Clarksville, TN
Clarksville, Tennessee 2013
I had the honor last week of being in Clarksville Tennessee making a presentation of the Civil War 150 Pinhole Project to the Society of Tennessee Archivists.
The Society of Tennessee Archivists have been busy over the last few years collecting artifacts and oral histories from Tennesseans for the State’s Archive on the Civil War Sesquicentennial.
The Civil War 150 Pinhole Project and Society of Tennessee Archivists collided, so to speak, at Shiloh, Tennessee in 2012. I happen to meet archivists Lori Lockhart and Carol Roberts on the battlefield while working on the project and we quickly realized that we had similar goals.
The Society of Tennessee Archivists and archivists in general are interested in and practiced in the collection, archiving and storing of historical artifacts for future generations. My approach and the project’s collection of pinhole battlefield photographs, following the timeline of the sesquicentennial, piqued their interest.
Arriving in Clarksville prepared with a presentation and slide show of pinhole images for STA’s annual conference, I utilized my free time exploring Clarksville and middle Tennessee’s 19th century landscape with the pinhole cameras.
Clarksville and the Civil War
The State of Tennessee played an enormous role in the American Civil War. The state hosted more battles during the war then any other aside from Virginia. From the banks of the Mississippi at Memphis to Knoxville in the east evidence of the War can be found throughout the State.
Clarksville in the 1860’s was a vital communications and transportation center for the Confederacy. Situated at the confluence of the Cumberland and Red Rivers, Clarksville was a major producer of tobacco and agricultural goods but became an important source of iron, it’s local foundries producing cannon, artillery shells and musket balls for the Confederate army in the early days of the war. In the 1860s the Memphis, Clarksville and Louisville Railroad served the City; its old wood trestles still span the City’s waterways today.
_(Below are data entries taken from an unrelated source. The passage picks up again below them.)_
/-- The targets cancelled one after another in agenda order: the records follow the walk. -/
theorem Cancelling.walked (ha : a.ok) {targets : List SlotNo} (hs : targets.Sublist (a.armed ++ a.waiting))
    (ht : ∀ i, i ∈ targets ↔ target i) (hlive : ∀ i ∈ targets, (a.slots.get i).entry.isSome) :
    ∀ (l pre : List SlotNo) {w : Work} {C : SlotNo → Prop} (n : Nat) (S : List (Port × Msg)), targets = pre ++ l →
    Cancelling a target (Falls a target) reason muted now w0 C w → (∀ j, C j ↔ j ∈ walk a pre) →
    w.sent = w0.sent ++ S → Walked a target (walk a pre) S → ∃ S', Walked a target (walk a targets) S' ∧
      (l.foldl (fun x i => if (x.1.st.entry i).isSome then (cancelTree reason muted now i x.1, x.2 + 1) else x)
        (w, n)).1.sent = w0.sent ++ S'
  | [], pre, w, C, n, S, he, _, _, hS, hW => ⟨S, by simpa [he] using hW, hS⟩
  | i :: l, pre, w, C, n, S, he, h, hC, hS, hW => by
    have hcl : ∀ x y, C x → y ∈ dependents a x → C y := by
      intro x y hx hy
      rw [hC] at hx ⊢
      obtain ⟨m, hm, hx⟩ := List.mem_flatten.1 hx
      obtain ⟨t, ht', rfl⟩ := List.mem_map.1 hm
      exact List.mem_flatten.2 ⟨_, List.mem_map.2 ⟨t, ht', rfl⟩, mem_cascade.2 ((mem_cascade.1 hx).tail hy)⟩
    have hwalk : walk a (pre ++ [i]) = walk a pre ++ cascade Config.slots a i := by simp [walk]
    have hti : target i := (ht i).1 (by rw [he]; simp)
    rw [List.foldl_cons]
    by_cases hi : (w.st.agenda.slots.get i).entry.isSome
    · have hc : ¬C i := h.freed.live_not hi
      have hfirst : ∀ y, Falls a target y → i ∉ dependents a y := by
        rintro y ⟨t, htt, hty⟩ hd
        have hti' : Relation.TransGen (fun x y => y ∈ dependents a x) t i := Relation.TransGen.tail' hty hd
        have hm := (ht t).2 htt
        have hlt := above_ahead ha (hs.subset hm) hti'
        have hord := sublist_idxOf (lists_nodup ha) hs
        rw [he] at hm hord
        rcases List.mem_append.1 hm with hm | hm
        · refine hc ((hC i).2 ?_)
          exact List.mem_flatten.2 ⟨_, List.mem_map.2 ⟨t, hm, rfl⟩, mem_cascade.2 hti'.to_reflTransGen⟩
        · rcases List.mem_cons.1 hm with rfl | hm
          · exact lt_irrefl _ hlt
          · have := (List.pairwise_cons.1 (List.pairwise_append.1 hord).2.1).1 t hm
            omega
      obtain ⟨S', hsent, hnext⟩ := cancelTree_sends (reason := reason) (muted := muted) (now := now) ha h.freed hcl hC hc hfirst
      rw [if_pos (show ((w, n).1.st.entry i).isSome from hi)]
      refine Cancelling.walked ha hs ht hlive l (pre ++ [i]) (n + 1) (S ++ S') (by simp [he])
        (h.tree hcl hi hti fun j hj => ⟨i, hti, hj⟩) ?_ (by rw [hsent, hS, List.append_assoc]) (by rw [hwalk]; exact hnext S hW)
      intro j
      rw [hwalk, List.mem_append, hC, mem_cascade]
    · rw [if_neg (show ¬((w, n).1.st.entry i).isSome from hi)]
      have hci : C i := by
        by_contra hc
        exact hi (by rw [h.freed.kept i hc]; exact hlive i (by rw [he]; simp))
      have hsub : ∀ j, Below a i j → C j := by
        intro j hb
        induction hb with
        | refl => exact hci
        | tail _ hxy ih => exact hcl _ _ ih hxy
      refine Cancelling.walked ha hs ht hlive l (pre ++ [i]) n S (by simp [he]) h ?_ hS ?_
      · intro j
        rw [hwalk, List.mem_append, ← hC, mem_cascade]
        exact ⟨.inl, fun hj => hj.elim id (hsub j)⟩
      · rw [hwalk]
        have := hW.append (cascade_nodup ha Config.slots i) (c := []) (List.nil_sublist _) (by simp) (f := fun _ => []) (by simp)
          (by simp)
        simpa using this

/-- What cancelling targets does (R98 to R102): exactly the slots of the targets and of what waits on them are freed, and each port
gets its records behind what was sent before. -/
theorem cancelTargets_spec {l : List SlotNo} (ht : ∀ i, i ∈ l ↔ target i) (hl : ∀ i ∈ l, (w.st.agenda.slots.get i).entry.isSome)
    (ho : w.st.agenda.ok → l.Sublist (w.st.agenda.armed ++ w.st.agenda.waiting) := by exact fun _ => List.filter_sublist) :
    Freed w.st.agenda (cancelTargets reason muted now l w).1.st.agenda (Falls w.st.agenda target) ∧
    ∀ q, ∃ ms, CancelRecords w.st.agenda target reason muted now q ms ∧
      batchFor q (cancelTargets reason muted now l w).1.sent = batchFor q w.sent ++ ms := by
  have h := Cancelling.targets (a := w.st.agenda) (target := target) (K := Falls w.st.agenda target) (reason := reason)
    (muted := muted) (now := now) (w0 := w) l 0 (Cancelling.start rfl) (by simp)
    (fun i hi => ⟨(ht i).1 hi, hl i hi⟩) fun i j hi hb => ⟨i, hi, hb⟩
  have h' := h.congr (D := Falls w.st.agenda target) fun j => by
    simp only [false_or, Falls, ht]; rfl
  refine ⟨h'.freed, fun q => ?_⟩
  obtain ⟨ms, h1, h2, h3, h4, h5⟩ := h'.told q
  have walked : w.st.agenda.ok → ∃ S, Walked w.st.agenda target (walk w.st.agenda l) S ∧ batchFor q S = ms := by
    intro ha
    obtain ⟨S, hS, hsent⟩ := Cancelling.walked (reason := reason) (muted := muted) (now := now) (w0 := w) ha (ho ha) ht hl l [] 0 []
      rfl (Cancelling.start rfl) (by simp [walk]) (by simp) ⟨by simp, by simp⟩
    refine ⟨S, hS, ?_⟩
    rw [hsent, batchFor_append] at h1
    exact List.append_cancel_left h1
  refine ⟨ms, ⟨h2, h3, h4, h5, ?_, ?_⟩, h1⟩
  · intro ha m hm p tag r hk hx
    obtain ⟨S, hS, rfl⟩ := walked ha
    obtain ⟨x, hx', rfl⟩ := List.mem_map.1 hm
    obtain ⟨p', tag', r', hk', _, hr⟩ := hS.named x (List.mem_filter.1 hx').1
    rw [hk] at hk'; cases hk'
    exact hr hx
  · intro ha
    obtain ⟨S, hS, rfl⟩ := walked ha
    refine ⟨l, ho ha, ht, ?_⟩
    unfold batchFor
    rw [List.pairwise_map]
    exact hS.order.filter _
Clarksville’s location at the confluence of the Cumberland and Red Rivers made it a strategic point during the war. The Confederates in preparing for the City’s defense constructed Fort Sevier, now called Fort Defiance, on a hill that commands the two rivers. Today the earthen walls of it’s fortifications are still plainly visible and is the site of Clarksville’s Civil War Interpretive Center at Fort Defiance.

Union Ironclads would have filled the view here in 1862. The banks of the Cumberland River at Fort Defiance in Clarksville TN, 2013.
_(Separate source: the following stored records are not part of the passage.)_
/-- Each firing of a reached due leaves less to fire. -/
theorem leftToFire_fire {now : Tick} {i : SlotNo} {w : Work} (ha : w.st.agenda.ok)
    (hm : ∀ j x, w.st.entry j = some x → x.moves) (hr : reachedHead now w.st.agenda = some i) :
    leftToFire now (fire now i w).st.agenda < leftToFire now w.st.agenda := by
  obtain ⟨_, due, hd, hreach⟩ := reachedHead_some.1 hr
  obtain ⟨e, ph, start, he, hs⟩ := dueOf_some.1 hd
  have hpos := (reached_iff now due).1 hreach
  obtain ⟨ho, hi⟩ := fire_slots (now := now) ha he hs
  have hme := hm i e he
  have hself : toFire now ((fire now i w).st.agenda.slots.get i) < toFire now (w.st.agenda.slots.get i) := by
    have hold : toFire now (w.st.agenda.slots.get i) = (1 - position now due).toNat := by simp only [toFire, he, hs]
    rw [hold]
    rcases hi with ⟨width, h1, rfl, h3⟩ | ⟨hend, h2, h3⟩ | ⟨_, _, h3⟩
    · obtain ⟨n, hn1, hn2, hn3⟩ := pulse_forward hme hs h1
      rw [h3, placeArmed_get_self]
      simp only [toFire, hn3]
      exact toFire_forward hpos hn1 hn2
    · obtain ⟨n, hn1, hn2, hn3⟩ := run_forward hme hs hend h2
      rw [h3, placeArmed_get_self]
      simp only [toFire, runEnded, hn3]
      exact toFire_forward hpos hn1 hn2
    · have : toFire now ((fire now i w).st.agenda.slots.get i) = 0 := by
        simp only [toFire, h3, freeSlot_entry_self]
      rw [this]; omega
  refine Finset.sum_lt_sum (fun j _ => ?_) ⟨i, Finset.mem_univ i, hself⟩
  by_cases hj : j = i
  · subst hj; exact hself.le
  · rcases ho j hj with h | ⟨x, hx, hw, h⟩
    · rw [h]
    · have hold : toFire now (w.st.agenda.slots.get j) = 1 := by simp only [toFire, hx, hw]
      rw [h, hold]
      simp only [toFire, position_now_after]
      omega

/-! ### A pass ends -/

/-- A pass with enough firings allowed ends with no reached due at the head, and would end so with more. -/
theorem passLoop_ends {now : Tick} (n : Nat) : ∀ w : Work, w.st.agenda.ok →
    (∀ j x, w.st.entry j = some x → x.moves) → leftToFire now w.st.agenda ≤ n →
    reachedHead now (passLoop n now w).st.agenda = none ∧ ∀ m, n ≤ m → passLoop m now w = passLoop n now w := by
  induction n with
  | zero =>
    intro w ha hm h
    have hn : reachedHead now w.st.agenda = none := by
      cases hr : reachedHead now w.st.agenda with
      | none => rfl
      | some i => have := leftToFire_fire ha hm hr; omega
    exact ⟨hn, fun m _ => passLoop_none hn m⟩
  | succ n ih =>
    intro w ha hm h
    cases hr : reachedHead now w.st.agenda with
    | none =>
      rw [passLoop_none hr]
      exact ⟨hr, fun m _ => passLoop_none hr m⟩
    | some i =>
      have hlt := leftToFire_fire ha hm hr
      obtain ⟨h1, h2⟩ := ih (fire now i w) (fire_ok now i w ha) (fire_moves ha hm) (by omega)
      have e : ∀ k, passLoop (k + 1) now w = passLoop k now (fire now i w) := fun k => by simp only [passLoop, hr]
      rw [e]
      refine ⟨h1, fun m hm' => ?_⟩
      obtain ⟨k, rfl⟩ : ∃ k, m = k + 1 := ⟨m - 1, by omega⟩
      rw [e]; exact h2 k (by omega)

/-- A firing pass ends with no reached due at the head of the armed list. -/
theorem pass_ends {now : Tick} {w : Work} (ha : w.st.agenda.ok) (hm : ∀ j x, w.st.entry j = some x → x.moves) :
    reachedHead now (pass now w).st.agenda = none :=
  (passLoop_ends _ w ha hm (leftToFire_le now _)).1

/-- A pass fires the head, if its due is reached, and goes on. -/
theorem pass_step {now : Tick} {w : Work} {i : SlotNo} (ha : w.st.agenda.ok) (hm : ∀ j x, w.st.entry j = some x → x.moves)
    (hr : reachedHead now w.st.agenda = some i) : pass now w = pass now (fire now i w) := by
  have hlt := leftToFire_fire ha hm hr
  have hle := leftToFire_le now w.st.agenda
  obtain ⟨k, hk⟩ : ∃ k, Config.passFirings = k + 1 := ⟨Config.passFirings - 1, by omega⟩
  have h := (passLoop_ends (now := now) k (fire now i w) (fire_ok now i w ha) (fire_moves ha hm) (by omega)).2 (k + 1) (by omega)
  unfold pass
  rw [hk, h]
  simp only [passLoop, hr]
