-- ==== Sys2Proof/Laws/Ticks.lean ====
section
/-! SUPPORT. What a tick does: the events that are taken before the rollover keep the time and the lines, and leave nothing published;
with nothing to be taken they change nothing. -/

namespace Sys2Proof.Machine

/-! ### What the events before a rollover leave alone -/

/-- The time, the lines, the role and the reset pin are the same in `s` and `t`. -/
structure SameTick (s t : State) : Prop where
  pending : t.pending = s.pending
  resetLow : t.resetLow = s.resetLow
  supervisor : t.supervisor = s.supervisor
  timebase : t.timebase = s.timebase
  lines : t.lines = s.lines

theorem SameTick.refl (s : State) : SameTick s s := ⟨rfl, rfl, rfl, rfl, rfl⟩

theorem SameTick.trans {s t u : State} (h : SameTick s t) (k : SameTick t u) : SameTick s u :=
  ⟨k.1.trans h.1, k.2.trans h.2, k.3.trans h.3, k.4.trans h.4, k.5.trans h.5⟩

theorem SameTick.now {s t : State} (h : SameTick s t) : t.now = s.now := by simp only [State.now, h.timebase]

theorem SharedOnly.sameTick {s t : State} (h : SharedOnly s t) : SameTick s t :=
  ⟨h.pending, h.resetLow, h.supervisor, h.timebase, h.lines⟩

theorem SameTick.foldl {α : Type} {f : State → α → State} (h : ∀ s a, SameTick s (f s a)) :
    ∀ (l : List α) (s : State), SameTick s (l.foldl f s)
  | [], s => SameTick.refl s
  | a :: l, s => (h s a).trans (SameTick.foldl h l (f s a))

theorem finishWork_sameTick (w : Work) : SameTick w.st (finishWork w) := ⟨rfl, rfl, rfl, rfl, rfl⟩

theorem setPublished_sameTick (s : State) (x : Published) : SameTick s (s.setPublished x) := ⟨rfl, rfl, rfl, rfl, rfl⟩

/-- An event on outputs, agenda and groups keeps the tick, whatever it sends. -/
theorem runEvent_sameTick {f : Work → Work} (h : ∀ w, SharedOnly w.st (f w).st) (s : State) : SameTick s (runEvent f s) :=
  (h (startWork s)).sameTick.trans (finishWork_sameTick _)

theorem runEvent_published {f : Work → Work} (h : ∀ w, SharedOnly w.st (f w).st) (s : State) :
    (runEvent f s).published = s.published := (h (startWork s)).published

theorem queueEdge_sameTick (p : Port) (e : Edge) (s : State) : SameTick s (queueEdge p e s) := by
  unfold queueEdge; split
  · exact ⟨rfl, rfl, rfl, rfl, rfl⟩
  · exact SameTick.refl s

theorem edgeAtAgendaEvent_shared (e : Edge) (w : Work) : SharedOnly w.st (edgeAtAgendaEvent e w).st := by
  simp only [edgeAtAgendaEvent]
  split
  · exact onAgenda_shared _ _
  · exact (onAgenda_shared _ _).trans (pass_shared _ _)

theorem agendaEdge_sameTick (e : Edge) (s : State) : SameTick s (agendaEdge e s) := by
  unfold agendaEdge; split
  · exact (setPublished_sameTick s _).trans (runEvent_sameTick (edgeAtAgendaEvent_shared e) _)
  · exact SameTick.refl s

theorem causeFrom_shared (g : Group) (t : Tick) (edge : Option Edge) (f : Source → Bool) (w : Work) :
    SharedOnly w.st (causeFrom g t edge f w).st := by
  unfold causeFrom; split
  · exact takeCause_shared _ _ _ _
  · exact SharedOnly.refl _

theorem groupEdge_sameTick (g : Group) (e : Edge) (s : State) : SameTick s (groupEdge g e s) := by
  unfold groupEdge; split
  · exact (setPublished_sameTick s _).trans (runEvent_sameTick (causeFrom_shared _ _ _ _) _)
  · exact SameTick.refl s

theorem groupSettling_sameTick (g : Group) (l : Line) (s : State) : SameTick s (groupSettling g l s) := by
  unfold groupSettling; split
  · exact (setPublished_sameTick s _).trans (runEvent_sameTick (causeFrom_shared _ _ _ _) _)
  · exact SameTick.refl s

theorem duePass_sameTick (s : State) : SameTick s (duePass s) :=
  runEvent_sameTick (pass_shared s.now) s

theorem releaseExpiryEvent_shared (g : Group) (w : Work) : SharedOnly w.st (releaseExpiryEvent g w).st := by
  simp only [releaseExpiryEvent]
  split
  · split
    · split
      · exact onGroup_shared _ _ _
      · exact onGroup_shared _ _ _
    · exact SharedOnly.refl _
  · exact SharedOnly.refl _

theorem releaseExpiry_sameTick (g : Group) (s : State) : SameTick s (releaseExpiry g s) :=
  runEvent_sameTick (releaseExpiryEvent_shared g) s

theorem lapseAt_sameTick (p : Port) (s : State) : SameTick s (lapseAt p s) := ⟨rfl, rfl, rfl, rfl, rfl⟩

theorem takeOutstanding_sameTick (s : State) : SameTick s (takeOutstanding s) := by
  unfold takeOutstanding takeLapses takeExpiries takeSettling takeGroupEdges takeAgendaEdges takeQueueEdges
  refine SameTick.trans ?_ (SameTick.foldl (fun s p => lapseAt_sameTick p s) _ _)
  refine SameTick.trans ?_ (SameTick.foldl (fun s g => releaseExpiry_sameTick g s) _ _)
  refine SameTick.trans ?_ (duePass_sameTick _)
  refine SameTick.trans ?_ (SameTick.foldl (fun s g => SameTick.foldl (fun s c => groupSettling_sameTick g _ s) _ s) _ _)
  refine SameTick.trans ?_ (SameTick.foldl (fun s g => SameTick.foldl (fun s e => groupEdge_sameTick g e s) _ s) _ _)
  refine SameTick.trans ?_ (SameTick.foldl (fun s e => agendaEdge_sameTick e s) _ _)
  exact SameTick.foldl (fun s p => SameTick.foldl (fun s e => queueEdge_sameTick p e s) _ s) _ _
Union gunboats and ironclads filled these rivers in 1862 capturing the fort and occupied Clarksville throughout the rest of the war. After the issuance of the Emancipation Proclamation in January 1863, Clarksville became a Federal recruitment center for the induction of free blacks and former slaves into the Union army.
Stones River Battlefield
I also had a chance, thanks to the Government Reopening!, to see the Battlefield at Stones River just south of Nashville in Murfreesboro, Tennessee. The Battle at Stones River or Murfreesboro, occurred on December 31st 1862 through January 2nd 1863. The three day battle at Stones River was the sixth bloodiest contest in the Civil War with a total of 24,000 casualties. The two western commanders, the Union’s William Rosecrans and the Confederacy’s Braxton Bragg, slugged it out here in Murfreesboro, a prelude to their fateful and more decisive meeting at Chickamauga, GA in September 1863.
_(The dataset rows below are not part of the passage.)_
-- ==== Sys2Proof/Tests/Slice0.lean ====
section
/-! SUPPORT. Small tests whose expected values are the spec's own, most of them from its worked sequences, and for each statement with
hypotheses a named state and operands that meet them. -/

namespace Sys2Proof.Tests

open Sys2Proof.Machine

set_option Elab.async false

/-! ### Ill-formed operands are refused (R61, R72, R186) -/

/-- A single SET on OUT1 at tick 5000, to be varied. -/
def plan : Plan :=
  { output := 1, action := .set, anchor := .absolute 5000, runs := .left 1, period := none, late := .drop, notify := .final, tag := 1 }

theorem test_plan_wellFormed : plan.wellFormed = true := by decide
theorem test_no_runs_refused : ({ plan with runs := .left 0 } : Plan).wellFormed = false := by decide
theorem test_period_without_repeat_refused : ({ plan with period := some 5 } : Plan).wellFormed = false := by decide
theorem test_repeat_without_period_refused : ({ plan with runs := .free } : Plan).wellFormed = false := by decide
theorem test_zero_period_refused : ({ plan with runs := .left 2, period := some 0 } : Plan).wellFormed = false := by decide
theorem test_zero_width_refused : ({ plan with action := .pulse 0 } : Plan).wellFormed = false := by decide
theorem test_width_of_period_refused :
    ({ plan with action := .pulse 50, runs := .left 3, period := some 50 } : Plan).wellFormed = false := by decide
theorem test_anchor_without_edge_refused : ({ plan with anchor := .input 2 .none 100 } : Plan).wellFormed = false := by decide
theorem test_operand_ranges :
    (Request.setFilter 0 3).wellFormed = false ∧ (Request.setFilter 1 3).wellFormed = true ∧
    (Request.list 96).wellFormed = false ∧ (Request.list 95).wellFormed = true ∧
    (Request.setQuota .A 97).wellFormed = false ∧ (Request.setQuota .A 96).wellFormed = true ∧
    (Request.fetch 0).wellFormed = false ∧ (Request.fetch 5).wellFormed = false ∧ (Request.fetch 4).wellFormed = true ∧
    (Request.setQueue .stop 0).wellFormed = false ∧ (Request.setQueue .stop 65).wellFormed = false ∧
    (Request.setQueue .stop 64).wellFormed = true := by decide
theorem test_commands_carry_the_check :
    (Instr.submit .A { plan with runs := .left 0 }).wellFormed = false ∧ (Instr.fetch .B 5).wellFormed = false ∧
    (Instr.tick 0).wellFormed = true := by decide

/-! ### Small states -/

/-- A record on its way that no trip event on an edge sent. -/
def msg (k : Kind) (t : Tick) : Msg := { kind := k, time := t }

/-- The TRIP record of group `g`'s trip event on an edge, by its place `i`. -/
def tripOn (e : Edge) (g : Group) (i : Place) : Msg := { kind := .trip g (.place i) 1, time := e.stamp, edge := some e }

/-- A request in flight with SEQ 1 that awaits its block. -/
def flight (r : Request) : Flight := { seq := 1, check := 0, stage := .awaiting r }

/-- `s` with request `r` of port `p` in flight in an OPEN session. -/
def seat (p : Port) (r : Request) (s : State) : State :=
  s.setPort p { s.port p with session := .isOpen, activity := .executing (flight r) }

theorem seated (p : Port) (r : Request) (s : State) : InFlight (seat p r s) p (flight r) r := by
  refine ⟨?_, rfl⟩
  simp only [seat, State.setPort_port_self]

/-- `s` in the step `x` of a session end of kind `k` of port `p`. -/
def ending (p : Port) (k : EndKind) (x : EndStep) (s : State) : State :=
  s.setPort p { s.port p with session := .isOpen, activity := .ending ⟨k, x, 0, 0, 0⟩ }

theorem is_ending (p : Port) (k : EndKind) (x : EndStep) (s : State) : Ending (ending p k x s) p ⟨k, x, 0, 0, 0⟩ := by
  show endRunOf ((ending p k x s).port p) = _
  simp only [ending, State.setPort_port_self]; rfl

/-- The state after one command. -/
def then' (c : Instr) (s : State) : State :=
  match exec c s with
  | .next t => t
  | .fault _ => s
  | .refused _ => s

/-- The result that a port's request has after one command. -/
def result (p : Port) (c : Instr) (s : State) : Option Answer :=
  match ((then' c s).port p).activity with
  | .executing f =>
    match f.stage with
    | .answered a => some a
    | .awaiting _ => none
    | .closing _ => none
  | .idle => none
  | .ending _ => none

/-- The part at a tick, with all three sessions OPEN. -/
def at' (t : Tick) : State :=
  { State.reset with
    timebase := { Timebase.reset with tick := t }
    ports := .fill { Controller.reset with session := .isOpen }
    queues := .fill { Queue.reset with intake := .accepting } }

/-- `s` with an output owned. -/
def owns (p : Port) (o : Output) (s : State) : State := s.setOutput o { s.output o with owner := some p }

/-- An agenda with entries put in their slots, armed and waiting as listed. -/
def agendaOf (es : List (SlotNo × Byte × Entry)) (armed waiting : List SlotNo) : Agenda :=
  { Agenda.reset with
    slots := es.foldl (fun t x => t.set x.1 { gen := x.2.1, entry := some x.2.2 }) Agenda.reset.slots
    armed := armed
    waiting := waiting
    live := .ofFn fun p => es.countP fun x => x.2.2.owner == p }

/-! ### Time (sections 1.8 and 1.9) -/

/-- Section 1.8 at step 4: the count stands at 49, the value 24 is pending. -/
def divideChange : State :=
  { at' 1000 with timebase := { count := 49, tick := 1000, divide := 49, pendingValue := 24, pendingMark := true } }

theorem test_divide_set :
    result .A (.setDivide .A 99) (seat .A (.setDivide 99)
      { at' 1000 with timebase := { count := 20, tick := 1000, divide := 49, pendingValue := 49, pendingMark := false } }) =
      some ⟨.ok, .time 1000 49 99 true⟩ := by decide +kernel

theorem test_rollover_applies_the_divide :
    (then' (.tick 0) divideChange).timebase =
      { count := 0, tick := 1001, divide := 24, pendingValue := 24, pendingMark := false } := by decide +kernel

theorem test_prescaler_counts :
    (then' .prescalerAdvance { divideChange with timebase := { divideChange.timebase with count := 48 } }).timebase.count = 49 ∧
    then' .prescalerAdvance divideChange = divideChange := by decide +kernel

/-- R1: a period below the divide value is no rollover, whatever the samples. -/
theorem test_no_rollover_below_the_divide_value :
    (let s := { divideChange with timebase := { divideChange.timebase with count := 48 } }
     then' (.tick 0xFFFF) s = s) := by decide +kernel

theorem test_positions :
    position 0xFFFFFFFFFD 5 = 8 ∧ position 4 5 = 1 ∧ position 5 5 = 0 ∧ position 6 5 = -1 ∧
    position 5 0x8000000006 = -(2 ^ 39 - 1) ∧ position 5 0x8000000005 = 2 ^ 39 := by decide

theorem test_read_time :
    result .C (.readTime .C) (seat .C .readTime (then' (.tick 0) divideChange)) = some ⟨.ok, .time 1001 24 24 false⟩ := by
  decide +kernel

/-! ### Lines (sections 2.9 and 2.10) -/

/-- The part at a tick with one settled line. -/
def withLine (t : Tick) (l : Line) (r : LineRec) : State := { at' t with lines := (at' t).lines.set l r }

/-- Section 2.9 after tick 206. -/
def bounced : State := withLine 206 4 { raw := true, qualified := false, stability := 3, filter := 3, settled := true }

theorem test_closure_qualifies :
    (then' (.tick 0x0010) bounced).line 4 = { raw := true, qualified := true, stability := 0, filter := 3, settled := true } ∧
    (then' (.tick 0x0010) bounced).published.agenda = [⟨4, .rise, 207⟩] := by decide +kernel

theorem test_bounce_clears_the_count :
    (then' (.tick 0) bounced).line 4 = { raw := false, qualified := false, stability := 0, filter := 3, settled := true } ∧
    (then' (.tick 0) bounced).published.agenda = [] := by decide +kernel

theorem test_filter_lowered_mid_count :
    (then' (.tick 0) (then' (.setFilter .A 0x0200 10) (seat .A (.setFilter 0x0200 10)
      (withLine 5049 9 { raw := false, qualified := true, stability := 50, filter := 200, settled := true })))).published.agenda =
      [⟨9, .fall, 5050⟩] := by decide +kernel

theorem test_read_inputs_masks :
    (result .A (.readInputs .A) (seat .A .readInputs
      (withLine 210 4 { raw := false, qualified := true, stability := 2, filter := 3, settled := true }))).map
        (fun a => a.body.bytes.take 11) = some [0, 0, 0, 0, 210, 0, 0x10, 0, 0, 0, 0x10] := by decide +kernel

/-! ### Outputs (sections 3.9 and 3.10) -/

/-- A's entry 12/4 of section 3.9. -/
def entry12 : Entry :=
  { owner := .A, plan := { plan with output := 3, anchor := .absolute 9000, tag := 300 }, runs := .left 1, fired := 0
    state := .armed .first 9000 9000 }

/-- C's entry 20/1 of section 3.9. -/
def entry20 : Entry :=
  { owner := .C, plan := { plan with output := 7, action := .clear, anchor := .entry ⟨12, 4⟩ 100, tag := 51 }, runs := .left 1
    fired := 0, state := .waiting }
The Battlefield at Stones River is wet and swampy with a collection of open fields and cedar forests dotted with distinctive limestone outcroppings.
A section of the forest here was dubbed, “The Slaughter Pen” the limestone rocks from which the soldiers fought are plainly visible today.

“The Slaughter Pen” limestone outcroppings amongst the cedars on the Battlefield at Stones River. 2013
A foggy morning mist seemed to heighten the somber, quiet feeling of this comparatively small and intimate battlefield.
The Stones River National Cemetery across the street from the Battlefield is a mournful replica of the National Cemeteries found in places like Shiloh and Gettysburg. Thousands of small white markers, worn over time, arrayed in unending rows. A sign along a path laments,
“The muffled drums sad roll has beat the soldiers last tattoo. No more on life’s parade shall meet that brave and fallen few”….
I made a point of thanking the Park Rangers at the Stones River Battlefield for their service and dedication through the recent government shutdown. I said, “Welcome back!” they retorted, “We never left….”
I love the National Park Service.
I would like to thank David Sowell, President of the Society of Tennessee Archivists, for his kind invitation to attend and present my work at their annual conference in Clarksville. Special thanks goes to archivists Lori Lockhart and Carol Roberts who have the designation of being the very first “fans” of the Civil War 150 Pinhole Project. Our fateful meeting at Shiloh led to this unexpected opportunity to travel back to Tennessee and further explore this wonderful state and it’s plethora of civil war history.